Member states agreed on presidency conclusions on the follow-up to the World Summit on Sustainable Development (WSSD) in Johannesburg.
The Commission made a presentation on its package of nuclear proposals, comprising directives on nuclear safety and waste management together with a proposal for an agreement between Euratom and Russia covering trade in nuclear materials. The Commission justified this largely on the grounds of EU enlargement and the need to reassure public opinion on safety and waste management. Although discussion had not been envisaged, several member states expressed doubts about the treaty base for the proposals, stressing the political sensitivity. One noted that the Euratom Treaty did not provide the Community with competence on nuclear safety, and challenged the proposals as unrealistic.
The Council noted Commission progress reports on the EU-Russia energy dialogue (with adoption of conclusions), the Energy Charter Treaty and the Northern Dimension.

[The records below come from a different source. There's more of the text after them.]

@[simp] theorem State.setCtx_agenda (n : Nat) (c : Ctx) : (s.setCtx n c).agenda = s.agenda := rfl
@[simp] theorem State.setCtx_fresh (n : Nat) (c : Ctx) : (s.setCtx n c).fresh = s.fresh := rfl
@[simp] theorem State.setCtx_turn (n : Nat) (c : Ctx) : (s.setCtx n c).turn = s.turn := rfl
@[simp] theorem State.setCtx_cycle (n : Nat) (c : Ctx) : (s.setCtx n c).cycle = s.cycle := rfl
@[simp] theorem State.setCtx_lull (n : Nat) (c : Ctx) : (s.setCtx n c).lull = s.lull := rfl
@[simp] theorem State.setCtx_edge (n : Nat) (c : Ctx) : (s.setCtx n c).edge = s.edge := rfl
@[simp] theorem State.setCtx_unit (n : Nat) (c : Ctx) : (s.setCtx n c).unit = s.unit := rfl
@[simp] theorem State.setCtx_lookups (n : Nat) (c : Ctx) : (s.setCtx n c).lookups = s.lookups := rfl
@[simp] theorem State.setCtx_tick (n : Nat) (c : Ctx) : (s.setCtx n c).tick = s.tick := rfl
@[simp] theorem State.setCtx_dies (n : Nat) (c : Ctx) : (s.setCtx n c).dies = s.dies := rfl
@[simp] theorem State.setCtx_mem (n : Nat) (c : Ctx) : (s.setCtx n c).mem = s.mem := rfl
@[simp] theorem State.setCtx_lost (n : Nat) (c : Ctx) : (s.setCtx n c).lost = s.lost := rfl
@[simp] theorem State.setCtx_keyed (n : Nat) (c : Ctx) : (s.setCtx n c).keyed = s.keyed := rfl
@[simp] theorem State.setCtx_cores (n : Nat) (c : Ctx) : (s.setCtx n c).cores = s.cores := rfl
@[simp] theorem State.setCtx_imgs (n : Nat) (c : Ctx) : (s.setCtx n c).imgs = s.imgs := rfl
@[simp] theorem State.setCtx_clusters (n : Nat) (c : Ctx) : (s.setCtx n c).clusters = s.clusters := rfl
@[simp] theorem State.setCtx_quads (n : Nat) (c : Ctx) : (s.setCtx n c).quads = s.quads := rfl
@[simp] theorem State.setCtx_die (n : Nat) (c : Ctx) : (s.setCtx n c).die = s.die := rfl
@[simp] theorem State.setCtx_gens (n : Nat) (c : Ctx) : (s.setCtx n c).gens = s.gens := rfl
@[simp] theorem State.setCtx_queues (n : Nat) (c : Ctx) : (s.setCtx n c).queues = s.queues := rfl
@[simp] theorem State.setCtx_qgens (n : Nat) (c : Ctx) : (s.setCtx n c).qgens = s.qgens := rfl
@[simp] theorem State.setCtx_sems (n : Nat) (c : Ctx) : (s.setCtx n c).sems = s.sems := rfl
@[simp] theorem State.setCtx_saves (n : Nat) (c : Ctx) : (s.setCtx n c).saves = s.saves := rfl
@[simp] theorem State.setCtx_flights (n : Nat) (c : Ctx) : (s.setCtx n c).flights = s.flights := rfl
@[simp] theorem State.setCtx_stores (n : Nat) (c : Ctx) : (s.setCtx n c).stores = s.stores := rfl
@[simp] theorem State.setCtx_undone (n : Nat) (c : Ctx) : (s.setCtx n c).undone = s.undone := rfl
@[simp] theorem State.setCtx_rels (n : Nat) (c : Ctx) : (s.setCtx n c).rels = s.rels := rfl
@[simp] theorem State.setCtx_wbars (n : Nat) (c : Ctx) : (s.setCtx n c).wbars = s.wbars := rfl
@[simp] theorem State.setCtx_copies (n : Nat) (c : Ctx) : (s.setCtx n c).copies = s.copies := rfl
@[simp] theorem State.setCtx_launches (n : Nat) (c : Ctx) : (s.setCtx n c).launches = s.launches := rfl
@[simp] theorem State.setCtx_late (n : Nat) (c : Ctx) : (s.setCtx n c).late = s.late := rfl
@[simp] theorem State.setCtx_launchFifo (n : Nat) (c : Ctx) : (s.setCtx n c).launchFifo = s.launchFifo := rfl
@[simp] theorem State.setCtx_msgs (n : Nat) (c : Ctx) : (s.setCtx n c).msgs = s.msgs := rfl
@[simp] theorem State.setCtx_links (n : Nat) (c : Ctx) : (s.setCtx n c).links = s.links := rfl
@[simp] theorem State.setCtx_ports (n : Nat) (c : Ctx) : (s.setCtx n c).ports = s.ports := rfl
@[simp] theorem State.setCtx_hosts (n : Nat) (c : Ctx) : (s.setCtx n c).hosts = s.hosts := rfl
@[simp] theorem State.setCtx_vfs (n : Nat) (c : Ctx) : (s.setCtx n c).vfs = s.vfs := rfl
@[simp] theorem State.setCtx_routes (n : Nat) (c : Ctx) : (s.setCtx n c).routes = s.routes := rfl
@[simp] theorem State.setCtx_exports (n : Nat) (c : Ctx) : (s.setCtx n c).exports = s.exports := rfl
@[simp] theorem State.setCtx_pkg (n : Nat) (c : Ctx) : (s.setCtx n c).pkg = s.pkg := rfl
@[simp] theorem State.setCtx_log (n : Nat) (c : Ctx) : (s.setCtx n c).log = s.log := rfl
@[simp] theorem State.setCtx_saved (n : Nat) (c : Ctx) : (s.setCtx n c).saved = s.saved := rfl
@[simp] theorem State.setCtx_boot (n : Nat) (c : Ctx) : (s.setCtx n c).boot = s.boot := rfl
@[simp] theorem State.setCtx_hard (n : Nat) (c : Ctx) : (s.setCtx n c).hard = s.hard := rfl
@[simp] theorem State.setCtx_rpoints (n : Nat) (c : Ctx) : (s.setCtx n c).rpoints = s.rpoints := rfl
@[simp] theorem State.setCtx_rintervals (n : Nat) (c : Ctx) : (s.setCtx n c).rintervals = s.rintervals := rfl
@[simp] theorem State.setCtx_rareas (n : Nat) (c : Ctx) : (s.setCtx n c).rareas = s.rareas := rfl
@[simp] theorem State.setCtx_flrs (n : Nat) (c : Ctx) : (s.setCtx n c).flrs = s.flrs := rfl
@[simp] theorem State.setCtx_isolated (n : Nat) (c : Ctx) : (s.setCtx n c).isolated = s.isolated := rfl
@[simp] theorem State.setCtx_resetting (n : Nat) (c : Ctx) : (s.setCtx n c).resetting = s.resetting := rfl
@[simp] theorem State.setCtx_hostOut (n : Nat) (c : Ctx) : (s.setCtx n c).hostOut = s.hostOut := rfl
@[simp] theorem State.setCtx_peerOut (n : Nat) (c : Ctx) : (s.setCtx n c).peerOut = s.peerOut := rfl

@[simp] theorem State.core_setCore (n : Nat) v : (s.setCore n v).core n = v := by simp [State.setCore, State.core]
theorem State.core_setCore_ne {n m : Nat} v (h : m ≠ n) : (s.setCore n v).core m = s.core m := by simp [State.setCore, State.core, h]
@[simp] theorem State.cluster_setCluster (n : Nat) v : (s.setCluster n v).cluster n = v := by simp [State.setCluster, State.cluster]
theorem State.cluster_setCluster_ne {n m : Nat} v (h : m ≠ n) : (s.setCluster n v).cluster m = s.cluster m := by simp [State.setCluster, State.cluster, h]
@[simp] theorem State.quad_setQuad (n : Nat) v : (s.setQuad n v).quad n = v := by simp [State.setQuad, State.quad]
theorem State.quad_setQuad_ne {n m : Nat} v (h : m ≠ n) : (s.setQuad n v).quad m = s.quad m := by simp [State.setQuad, State.quad, h]
@[simp] theorem State.dieOf_setDie (n : Nat) v : (s.setDie n v).dieOf n = v := by simp [State.setDie, State.dieOf]
theorem State.dieOf_setDie_ne {n m : Nat} v (h : m ≠ n) : (s.setDie n v).dieOf m = s.dieOf m := by simp [State.setDie, State.dieOf, h]
@[simp] theorem State.port_setPort (n : Nat) v : (s.setPort n v).port n = v := by simp [State.setPort, State.port]
theorem State.port_setPort_ne {n m : Nat} v (h : m ≠ n) : (s.setPort n v).port m = s.port m := by simp [State.setPort, State.port, h]
@[simp] theorem State.host_setHost (n : Nat) v : (s.setHost n v).host n = v := by simp [State.setHost, State.host]
theorem State.host_setHost_ne {n m : Nat} v (h : m ≠ n) : (s.setHost n v).host m = s.host m := by simp [State.setHost, State.host, h]
@[simp] theorem State.vf_setVf (n : Nat) v : (s.setVf n v).vf n = v := by simp [State.setVf, State.vf]
theorem State.vf_setVf_ne {n m : Nat} v (h : m ≠ n) : (s.setVf n v).vf m = s.vf m := by simp [State.setVf, State.vf, h]
@[simp] theorem State.ctx_setCtx (n : Nat) v : (s.setCtx n v).ctx n = v := by simp [State.setCtx, State.ctx]
theorem State.ctx_setCtx_ne {n m : Nat} v (h : m ≠ n) : (s.setCtx n v).ctx m = s.ctx m := by simp [State.setCtx, State.ctx, h]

Greece gave a presentation on its presidency priorities. It will concentrate on four main areas: security of energy sources (energy TENS and the EU's proposed oil and gas stocking directives); sustainable development (cogeneration directive and follow-up to Johannesburg); co-operation with third countries (EU-Russia, Energy Charter Treaty, Euro-Med and North Eastern Europe); and continuation of work on the nuclear package.